Pick every line from the data that holds the word "refuses".
─── RECORD SET ───
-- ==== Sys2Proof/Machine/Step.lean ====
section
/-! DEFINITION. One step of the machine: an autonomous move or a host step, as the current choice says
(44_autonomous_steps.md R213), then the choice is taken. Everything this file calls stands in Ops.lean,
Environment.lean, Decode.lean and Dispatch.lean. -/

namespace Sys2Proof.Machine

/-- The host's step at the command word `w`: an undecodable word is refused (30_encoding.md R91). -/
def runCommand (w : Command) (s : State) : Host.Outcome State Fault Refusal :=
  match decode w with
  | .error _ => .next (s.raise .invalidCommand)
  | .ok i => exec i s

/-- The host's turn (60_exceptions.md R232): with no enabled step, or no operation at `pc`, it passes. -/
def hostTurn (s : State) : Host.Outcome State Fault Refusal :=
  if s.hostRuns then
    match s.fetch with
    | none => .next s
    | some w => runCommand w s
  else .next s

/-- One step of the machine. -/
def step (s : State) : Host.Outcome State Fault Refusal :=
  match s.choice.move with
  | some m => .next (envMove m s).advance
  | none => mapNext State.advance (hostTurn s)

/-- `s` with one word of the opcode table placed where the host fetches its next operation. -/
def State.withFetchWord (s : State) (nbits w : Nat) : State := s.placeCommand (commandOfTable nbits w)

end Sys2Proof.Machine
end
───
─── RECORD SET ───
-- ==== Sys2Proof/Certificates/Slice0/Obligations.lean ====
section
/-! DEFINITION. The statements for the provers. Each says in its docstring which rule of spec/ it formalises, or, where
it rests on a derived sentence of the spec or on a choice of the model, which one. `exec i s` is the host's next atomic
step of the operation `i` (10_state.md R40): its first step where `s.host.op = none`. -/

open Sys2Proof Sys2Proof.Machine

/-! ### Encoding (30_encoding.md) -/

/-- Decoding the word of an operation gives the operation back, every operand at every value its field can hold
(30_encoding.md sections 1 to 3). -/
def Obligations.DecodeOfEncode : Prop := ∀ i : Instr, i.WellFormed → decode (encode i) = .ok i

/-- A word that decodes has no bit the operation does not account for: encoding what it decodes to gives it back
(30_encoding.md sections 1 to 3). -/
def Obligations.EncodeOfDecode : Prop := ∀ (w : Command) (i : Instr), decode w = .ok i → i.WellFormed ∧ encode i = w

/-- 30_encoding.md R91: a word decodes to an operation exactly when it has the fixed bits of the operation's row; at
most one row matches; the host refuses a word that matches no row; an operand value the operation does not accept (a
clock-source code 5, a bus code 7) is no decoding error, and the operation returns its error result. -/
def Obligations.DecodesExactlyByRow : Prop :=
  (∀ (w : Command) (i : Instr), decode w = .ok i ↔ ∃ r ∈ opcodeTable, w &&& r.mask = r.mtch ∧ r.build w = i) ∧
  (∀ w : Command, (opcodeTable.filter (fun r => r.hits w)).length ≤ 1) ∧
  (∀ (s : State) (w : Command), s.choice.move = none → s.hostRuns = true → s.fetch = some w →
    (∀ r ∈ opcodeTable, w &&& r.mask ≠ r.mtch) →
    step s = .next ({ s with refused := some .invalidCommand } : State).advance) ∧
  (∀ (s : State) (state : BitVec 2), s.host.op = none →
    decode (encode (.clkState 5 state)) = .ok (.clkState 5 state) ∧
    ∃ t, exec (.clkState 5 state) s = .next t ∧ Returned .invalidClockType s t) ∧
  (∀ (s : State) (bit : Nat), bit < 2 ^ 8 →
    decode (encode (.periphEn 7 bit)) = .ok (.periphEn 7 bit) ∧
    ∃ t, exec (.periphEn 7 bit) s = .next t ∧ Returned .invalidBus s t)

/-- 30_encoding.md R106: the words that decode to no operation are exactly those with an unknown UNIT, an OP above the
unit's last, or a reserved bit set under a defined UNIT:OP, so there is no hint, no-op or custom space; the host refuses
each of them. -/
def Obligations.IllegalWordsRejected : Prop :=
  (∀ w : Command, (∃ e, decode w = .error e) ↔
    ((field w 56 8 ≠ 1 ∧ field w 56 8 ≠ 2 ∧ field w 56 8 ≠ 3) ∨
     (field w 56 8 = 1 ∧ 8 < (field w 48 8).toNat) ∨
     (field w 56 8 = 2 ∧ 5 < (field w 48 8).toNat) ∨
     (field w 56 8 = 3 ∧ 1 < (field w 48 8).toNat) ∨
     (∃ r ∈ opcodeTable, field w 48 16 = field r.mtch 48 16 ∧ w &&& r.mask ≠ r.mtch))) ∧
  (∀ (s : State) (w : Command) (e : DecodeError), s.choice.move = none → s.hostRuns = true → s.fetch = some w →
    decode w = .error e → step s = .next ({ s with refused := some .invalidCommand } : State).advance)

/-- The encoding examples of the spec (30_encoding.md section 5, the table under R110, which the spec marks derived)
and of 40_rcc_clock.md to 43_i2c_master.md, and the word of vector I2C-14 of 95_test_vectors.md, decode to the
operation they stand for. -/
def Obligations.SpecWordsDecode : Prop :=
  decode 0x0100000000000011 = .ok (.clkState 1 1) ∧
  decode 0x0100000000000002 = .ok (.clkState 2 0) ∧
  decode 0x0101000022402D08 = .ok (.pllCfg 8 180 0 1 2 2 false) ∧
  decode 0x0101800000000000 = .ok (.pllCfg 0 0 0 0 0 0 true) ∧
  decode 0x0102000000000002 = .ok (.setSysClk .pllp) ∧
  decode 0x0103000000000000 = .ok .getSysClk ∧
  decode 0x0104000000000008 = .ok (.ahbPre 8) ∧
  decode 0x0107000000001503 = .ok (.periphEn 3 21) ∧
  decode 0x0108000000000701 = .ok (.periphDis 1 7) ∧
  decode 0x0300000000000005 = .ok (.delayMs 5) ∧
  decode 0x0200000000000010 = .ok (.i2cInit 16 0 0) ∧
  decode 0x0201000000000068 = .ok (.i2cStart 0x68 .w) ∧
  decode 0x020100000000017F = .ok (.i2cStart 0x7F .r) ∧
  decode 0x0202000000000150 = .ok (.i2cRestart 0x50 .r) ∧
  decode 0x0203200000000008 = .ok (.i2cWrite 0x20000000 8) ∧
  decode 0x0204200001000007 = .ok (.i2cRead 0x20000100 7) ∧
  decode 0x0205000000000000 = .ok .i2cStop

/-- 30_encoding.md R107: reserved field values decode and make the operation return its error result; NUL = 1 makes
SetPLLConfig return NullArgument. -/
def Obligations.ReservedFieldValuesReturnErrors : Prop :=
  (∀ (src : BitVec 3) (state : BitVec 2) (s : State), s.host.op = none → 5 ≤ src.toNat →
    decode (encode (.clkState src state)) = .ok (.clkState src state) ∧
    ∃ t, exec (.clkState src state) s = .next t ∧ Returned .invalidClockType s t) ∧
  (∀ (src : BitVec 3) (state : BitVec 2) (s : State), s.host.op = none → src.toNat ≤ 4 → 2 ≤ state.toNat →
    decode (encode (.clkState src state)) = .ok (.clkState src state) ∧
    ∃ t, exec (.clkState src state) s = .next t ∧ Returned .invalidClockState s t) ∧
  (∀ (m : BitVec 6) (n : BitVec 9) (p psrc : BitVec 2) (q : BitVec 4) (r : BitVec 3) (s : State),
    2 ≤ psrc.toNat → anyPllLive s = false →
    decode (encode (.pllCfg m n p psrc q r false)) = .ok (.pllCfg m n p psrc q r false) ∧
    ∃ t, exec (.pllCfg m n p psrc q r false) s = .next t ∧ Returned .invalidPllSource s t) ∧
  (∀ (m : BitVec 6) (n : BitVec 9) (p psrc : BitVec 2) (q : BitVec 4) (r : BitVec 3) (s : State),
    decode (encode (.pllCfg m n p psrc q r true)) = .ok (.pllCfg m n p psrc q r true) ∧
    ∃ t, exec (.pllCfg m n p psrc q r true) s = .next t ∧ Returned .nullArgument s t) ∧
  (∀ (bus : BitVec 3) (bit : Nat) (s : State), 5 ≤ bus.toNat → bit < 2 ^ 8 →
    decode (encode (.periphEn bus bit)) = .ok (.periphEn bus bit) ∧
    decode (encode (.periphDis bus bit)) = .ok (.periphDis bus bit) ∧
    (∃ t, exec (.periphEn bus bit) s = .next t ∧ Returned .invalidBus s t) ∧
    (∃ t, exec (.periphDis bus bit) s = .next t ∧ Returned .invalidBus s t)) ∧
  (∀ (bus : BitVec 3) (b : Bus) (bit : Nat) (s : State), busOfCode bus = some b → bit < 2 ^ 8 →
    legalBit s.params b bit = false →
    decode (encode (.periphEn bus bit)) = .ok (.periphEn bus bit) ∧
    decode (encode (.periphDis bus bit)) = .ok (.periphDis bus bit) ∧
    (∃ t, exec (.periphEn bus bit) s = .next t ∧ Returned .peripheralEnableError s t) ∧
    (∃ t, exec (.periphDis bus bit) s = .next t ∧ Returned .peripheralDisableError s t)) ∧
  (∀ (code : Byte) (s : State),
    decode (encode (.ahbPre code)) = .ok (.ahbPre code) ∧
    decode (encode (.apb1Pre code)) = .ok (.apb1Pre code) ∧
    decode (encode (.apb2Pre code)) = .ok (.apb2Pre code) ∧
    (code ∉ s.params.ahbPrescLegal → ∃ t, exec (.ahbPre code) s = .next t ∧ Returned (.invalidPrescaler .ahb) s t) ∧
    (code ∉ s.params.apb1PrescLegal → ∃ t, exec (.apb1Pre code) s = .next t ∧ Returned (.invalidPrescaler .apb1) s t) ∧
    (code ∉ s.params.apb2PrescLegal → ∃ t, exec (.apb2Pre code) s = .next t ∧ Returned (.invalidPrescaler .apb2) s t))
───
▶ **REPLY**:
most one row matches; the host refuses a word that matches no row; an operand value the operation does not accept (a
unit's last, or a reserved bit set under a defined UNIT:OP, so there is no hint, no-op or custom space; the host refuses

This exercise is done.